How to decode BERT when BERT is binary string
I have BERT passed in to Erlang via a query string. I'm reading it via gen_tcp with the http_bin option so it arrives like this <<"131,104,1,100,0,2,104,105">>. Which is only almost right because I want to decode it with binary_to_term/2. But binary_to_term/2 wants a binary binary, not a string binary (it wants <<131,104,1,100,0,2,104,105>> not <<"131,104,1,100,0,2,104,105">>).

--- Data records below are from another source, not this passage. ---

/-- The registers of the block TCI, part 1. -/
def mapTci1 : List RegInfo := [
  ⟨0x1000000, [], 0x0, false, false, false, false, false, [(0, 1, .ro), (1, 1, .ro), (2, 1, .ro), (16, 13, .ro)]⟩,
  ⟨0x1000008, [], 0x0, false, false, false, false, false, [(0, 32, .ro)]⟩,
  ⟨0x1000010, [], 0x30000000, false, false, false, false, false, [(0, 15, .ro), (16, 15, .rw)]⟩,
  ⟨0x1000018, [], 0x0, true, false, false, false, false, [(0, 64, .ro)]⟩,
  ⟨0x1000020, [], 0x0, false, false, false, false, false, [(0, 1, .w1c), (1, 1, .w1c), (2, 1, .w1c)]⟩,
  ⟨0x1000028, [], 0x0, false, false, true, true, false, [(0, 32, .ro)]⟩,
  ⟨0x1000030, [], 0x0, false, false, true, true, false, [(0, 32, .ro)]⟩,
  ⟨0x1000038, [], 0x0, false, false, true, true, false, [(0, 32, .ro)]⟩,
  ⟨0x1000040, [], 0x8, false, false, false, false, false, [(0, 6, .rw)]⟩,
  ⟨0x1000080, [], 0x0, false, true, false, false, false, [(12, 52, .rw)]⟩,
  ⟨0x1000088, [], 0x0, false, true, false, false, false, [(12, 52, .rw)]⟩,
  ⟨0x1000090, [], 0xC60, false, false, false, false, false, [(0, 1, .rw), (4, 5, .rw), (9, 5, .rw)]⟩,
  ⟨0x1100000, [(4096, 0x10)], 0x0, false, false, false, false, false, [(0, 16, .wo)]⟩,
  ⟨0x1100008, [(4096, 0x10)], 0x0, false, false, false, false, false, [(0, 16, .wo)]⟩,
  ⟨0x1200000, [(4096, 0x40)], 0x0, false, false, false, false, false, [(0, 3, .ro), (3, 3, .ro), (6, 2, .ro), (8, 2, .ro), (10, 1, .ro), (11, 1, .ro), (12, 2, .ro), (16, 12, .ro), (28, 12, .ro), (40, 6, .ro)]⟩,
  ⟨0x1200008, [(4096, 0x40)], 0x0, false, false, false, false, false, [(0, 64, .ro)]⟩]
/-- The registers of the block TCI, part 2. -/
def mapTci2 : List RegInfo := [
  ⟨0x1200010, [(4096, 0x40)], 0x0, false, false, false, false, false, [(0, 64, .ro)]⟩,
  ⟨0x1200018, [(4096, 0x40)], 0x0, false, false, false, false, false, [(0, 5, .ro), (5, 5, .ro), (10, 11, .ro), (32, 16, .ro), (48, 16, .ro)]⟩,
  ⟨0x1200020, [(4096, 0x40)], 0x0, false, false, false, false, false, [(0, 16, .ro), (16, 16, .ro), (32, 16, .ro), (48, 16, .ro)]⟩,
  ⟨0x1200028, [(4096, 0x40)], 0x0, false, false, false, false, false, [(0, 32, .ro), (32, 32, .ro)]⟩,
  ⟨0x1200030, [(4096, 0x40), (2, 0x8)], 0x0, false, false, false, false, false, []⟩]
def mapTci : List RegInfo := mapTci1 ++ mapTci2

/-- The registers of the block TALON, part 1. -/
def mapTalon1 : List RegInfo := [
  ⟨0x10000000, [(4, 0x1000000), (96, 0x10000)], 0x0, false, false, false, false, false, [(0, 3, .ro), (3, 1, .ro), (16, 16, .ro), (32, 7, .ro)]⟩,
  ⟨0x10000008, [(4, 0x1000000), (96, 0x10000)], 0x0, false, false, false, false, false, [(0, 1, .w1c), (1, 1, .w1c), (2, 1, .w1c)]⟩,
  ⟨0x10000010, [(4, 0x1000000), (96, 0x10000)], 0x0, false, false, true, true, false, [(0, 32, .ro)]⟩,
  ⟨0x10000018, [(4, 0x1000000), (96, 0x10000)], 0x0, false, false, true, true, false, [(0, 32, .ro)]⟩,
  ⟨0x10000020, [(4, 0x1000000), (96, 0x10000)], 0x0, false, false, true, true, false, [(0, 32, .ro)]⟩,
  ⟨0x10000028, [(4, 0x1000000), (96, 0x10000)], 0x0, false, false, false, false, false, [(0, 32, .ro)]⟩,
  ⟨0x10000030, [(4, 0x1000000), (96, 0x10000)], 0x0, false, false, false, false, false, [(0, 22, .ro), (22, 1, .ro)]⟩,
  ⟨0x10000040, [(4, 0x1000000), (96, 0x10000)], 0x0, true, false, false, true, false, [(0, 64, .ro)]⟩,
  ⟨0x10000048, [(4, 0x1000000), (96, 0x10000)], 0x0, true, false, false, true, false, [(0, 64, .ro)]⟩,
  ⟨0x10000050, [(4, 0x1000000), (96, 0x10000)], 0x0, true, false, false, true, false, [(0, 64, .ro)]⟩,
  ⟨0x10000058, [(4, 0x1000000), (96, 0x10000)], 0x0, true, false, false, true, false, [(0, 64, .ro)]⟩,
  ⟨0x10000080, [(4, 0x1000000), (96, 0x10000), (4, 0x8)], 0x0, false, false, false, false, false, [(0, 2, .ro), (2, 4, .ro), (16, 32, .ro)]⟩,
  ⟨0x10800000, [(4, 0x1000000)], 0x0, false, false, false, false, false, [(0, 12, .ro), (12, 1, .ro)]⟩,
  ⟨0x10800008, [(4, 0x1000000)], 0xFFF, false, false, false, false, false, [(0, 12, .ro), (16, 12, .ro)]⟩,
  ⟨0x10800010, [(4, 0x1000000)], 0x0, false, false, false, false, false, [(0, 7, .ro), (7, 1, .ro)]⟩,
  ⟨0x10800018, [(4, 0x1000000)], 0x0, false, false, false, false, false, [(0, 16, .ro), (16, 16, .ro)]⟩]
/-- The registers of the block TALON, part 2. -/
def mapTalon2 : List RegInfo := [
  ⟨0x10800020, [(4, 0x1000000)], 0x18, false, false, false, false, false, [(0, 16, .rw)]⟩]
def mapTalon : List RegInfo := mapTalon1 ++ mapTalon2

/-- The registers of the block HBM, part 1. -/
def mapHbm1 : List RegInfo := [
  ⟨0x20000000, [(8, 0x1000000), (64, 0x1000)], 0x0, false, false, false, false, false, [(0, 7, .ro), (8, 6, .ro), (16, 2, .ro), (18, 2, .ro), (20, 5, .ro), (25, 1, .ro), (26, 3, .ro)]⟩,
  ⟨0x20000008, [(8, 0x1000000), (64, 0x1000)], 0x200818, false, false, false, true, false, [(0, 6, .rw), (8, 6, .rw), (16, 6, .rw)]⟩,
  ⟨0x20000010, [(8, 0x1000000), (64, 0x1000)], 0x0, false, false, false, false, false, [(0, 1, .w1c)]⟩,
  ⟨0x20000018, [(8, 0x1000000), (64, 0x1000)], 0x0, false, false, true, true, false, [(0, 32, .ro)]⟩,
  ⟨0x20000020, [(8, 0x1000000), (64, 0x1000)], 0x0, true, false, false, true, false, [(0, 64, .ro)]⟩,
  ⟨0x20000028, [(8, 0x1000000), (64, 0x1000)], 0x0, true, false, false, true, false, [(0, 64, .ro)]⟩,
  ⟨0x20000030, [(8, 0x1000000), (64, 0x1000)], 0x0, true, false, false, true, false, [(0, 64, .ro)]⟩,
  ⟨0x20000038, [(8, 0x1000000), (64, 0x1000)], 0x0, true, false, false, true, false, [(0, 64, .ro)]⟩,
  ⟨0x20000058, [(8, 0x1000000), (64, 0x1000)], 0x0, true, false, false, true, false, [(0, 64, .ro)]⟩,
  ⟨0x20000060, [(8, 0x1000000), (64, 0x1000)], 0x0, true, false, false, true, false, [(0, 64, .ro)]⟩,
  ⟨0x20000068, [(8, 0x1000000), (64, 0x1000)], 0x0, true, false, false, true, false, [(0, 64, .ro)]⟩,
  ⟨0x20000070, [(8, 0x1000000), (64, 0x1000)], 0x0, true, false, false, true, false, [(0, 64, .ro)]⟩,
  ⟨0x20000040, [(8, 0x1000000), (64, 0x1000), (3, 0x8)], 0x0, true, false, false, true, false, [(0, 64, .ro)]⟩,
  ⟨0x20800000, [(8, 0x1000000)], 0x0, false, false, false, false, false, [(0, 3, .ro), (16, 16, .ro)]⟩,
  ⟨0x20800008, [(8, 0x1000000)], 0x2, false, false, false, false, false, [(0, 2, .rw)]⟩,
  ⟨0x20900000, [], 0x0, false, true, false, false, false, [(0, 64, .rw)]⟩]
/-- The registers of the block HBM, part 2. -/
def mapHbm2 : List RegInfo := [
  ⟨0x20900008, [], 0x0, false, true, false, false, false, [(0, 32, .rw)]⟩,
  ⟨0x20900010, [], 0x0, false, false, false, false, false, [(0, 1, .ro)]⟩,
  ⟨0x20000100, [(8, 0x1000000), (64, 0x1000)], 0x0, false, false, false, false, false, [(0, 7, .ro), (7, 1, .ro)]⟩,
  ⟨0x20000108, [(8, 0x1000000), (64, 0x1000)], 0x0, false, false, false, false, false, [(0, 1, .w1c), (1, 1, .w1c), (2, 1, .w1c), (3, 1, .w1c), (4, 1, .w1c), (5, 1, .w1c)]⟩,
  ⟨0x20000110, [(8, 0x1000000), (64, 0x1000)], 0x0, false, false, true, true, false, [(0, 32, .ro)]⟩,
  ⟨0x20000118, [(8, 0x1000000), (64, 0x1000)], 0x0, false, false, true, true, false, [(0, 32, .ro)]⟩,
  ⟨0x20000120, [(8, 0x1000000), (64, 0x1000)], 0x0, false, false, true, true, false, [(0, 32, .ro)]⟩,
  ⟨0x20000128, [(8, 0x1000000), (64, 0x1000)], 0x0, false, false, true, true, false, [(0, 32, .ro)]⟩,
  ⟨0x20000130, [(8, 0x1000000), (64, 0x1000)], 0x0, false, false, true, true, false, [(0, 32, .ro)]⟩,
  ⟨0x20000138, [(8, 0x1000000), (64, 0x1000)], 0x0, false, false, true, true, false, [(0, 32, .ro)]⟩,
  ⟨0x20000140, [(8, 0x1000000), (64, 0x1000)], 0x0, false, false, false, false, false, [(0, 30, .ro), (30, 3, .ro), (33, 7, .ro)]⟩,
  ⟨0x20000148, [(8, 0x1000000), (64, 0x1000)], 0x9, false, false, false, true, false, [(0, 1, .rw), (1, 4, .rw)]⟩,
  ⟨0x20000150, [(8, 0x1000000), (64, 0x1000)], 0x0, true, false, false, false, false, [(0, 64, .ro)]⟩,
  ⟨0x20000158, [(8, 0x1000000), (64, 0x1000)], 0x0, true, false, false, false, false, [(0, 64, .ro)]⟩,
  ⟨0x20000160, [(8, 0x1000000), (64, 0x1000)], 0x0, false, false, false, false, false, [(0, 1, .wo), (4, 4, .wo), (8, 16, .wo)]⟩,
  ⟨0x20000200, [(8, 0x1000000), (64, 0x1000), (64, 0x8)], 0x0, false, false, true, true, false, [(0, 1, .ro), (1, 1, .ro), (2, 1, .ro), (4, 4, .ro), (8, 16, .ro)]⟩]
/-- The registers of the block HBM, part 3. -/
def mapHbm3 : List RegInfo := [
  ⟨0x20800100, [(8, 0x1000000)], 0x4000, false, false, false, false, false, [(0, 8, .ro), (8, 2, .ro), (10, 5, .ro), (15, 1, .ro), (16, 1, .ro)]⟩,
  ⟨0x20800108, [(8, 0x1000000)], 0x473369, false, false, false, true, false, [(0, 8, .rw), (8, 4, .rw), (12, 8, .rw), (20, 4, .rw)]⟩,
  ⟨0x20800110, [(8, 0x1000000)], 0x0, false, false, false, false, false, [(0, 1, .w1c), (1, 1, .w1c), (2, 1, .w1c)]⟩,
  ⟨0x20800118, [(8, 0x1000000)], 0x0, false, false, true, true, false, [(0, 32, .ro)]⟩,
  ⟨0x20800120, [(8, 0x1000000)], 0x0, false, false, true, true, false, [(0, 32, .ro)]⟩,
  ⟨0x20800128, [(8, 0x1000000)], 0x0, false, false, true, true, false, [(0, 32, .ro)]⟩,
  ⟨0x20800130, [(8, 0x1000000)], 0x0, false, false, false, true, false, [(0, 64, .rw)]⟩,
  ⟨0x20800138, [(8, 0x1000000)], 0x1F42000, false, false, false, true, false, [(0, 16, .rw), (16, 16, .rw)]⟩,
  ⟨0x20800140, [(8, 0x1000000)], 0x18, false, false, false, true, false, [(0, 16, .rw)]⟩,
  ⟨0x20800180, [(8, 0x1000000), (16, 0x8)], 0x0, false, false, true, true, false, [(0, 6, .rw), (6, 4, .rw), (10, 16, .rw), (26, 1, .rw), (28, 2, .ro)]⟩,
  ⟨0x20800200, [(8, 0x1000000)], 0x0, false, false, false, false, false, [(0, 12, .ro)]⟩,
  ⟨0x20800208, [(8, 0x1000000)], 0x2710, false, false, false, true, false, [(0, 20, .rw)]⟩,
  ⟨0x20800210, [(8, 0x1000000)], 0x0, false, false, false, false, false, [(0, 1, .w1c), (1, 1, .w1c)]⟩,
  ⟨0x20800218, [(8, 0x1000000)], 0x0, false, false, true, true, false, [(0, 32, .ro)]⟩,
  ⟨0x20800220, [(8, 0x1000000)], 0x0, false, false, true, true, false, [(0, 32, .ro)]⟩,
  ⟨0x20800228, [(8, 0x1000000)], 0x0, true, false, false, false, false, [(0, 64, .ro)]⟩]
/-- The registers of the block HBM, part 4. -/
def mapHbm4 : List RegInfo := [
  ⟨0x20800230, [(8, 0x1000000)], 0x0, true, false, false, false, false, [(0, 64, .ro)]⟩,
  ⟨0x20800238, [(8, 0x1000000)], 0x0, false, false, false, false, false, [(0, 39, .ro), (39, 1, .ro)]⟩]
def mapHbm : List RegInfo := mapHbm1 ++ mapHbm2 ++ mapHbm3 ++ mapHbm4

I can parse it to the right form like this.
parse(Source) ->
Bins = binary:split(Source, <<",">>, [global]),
parse(Bins, []).
parse([H | T], Acc) ->
parse(T, [list_to_integer(binary_to_list(H)) | Acc]);
parse([], Acc) ->
list_to_binary(lists:reverse(Acc)).
But this seems convoluted and is slower than I hoped (~5k/sec with each being 200 bytes). Also came up with something based on io_lib:fread/2 but it wasn't much better and still looks awkward.
Is there a BIF or NIF somewhere that might do this?
If not, is there a better way to do the above开发者_JAVA百科 to speed it up?
For what it's worth, an alternative solution - presumable slower, but possibly less ad-hoc, depending on taste - is to look at it as a problem of parsing a subset of Erlang, for which tools exist:
parse(Source) ->
case erl_scan:string(Source++" .") of
{ok, Tokens, _} ->
case erl_parse:parse_term(Tokens) of
{ok, Bin} when is_binary(Bin) -> % Only accept binary literals.
Bin;
_ -> error(badarg)
end;
_ -> error(badarg)
end.
Possibly overkill in this context, but no more code than the original solution.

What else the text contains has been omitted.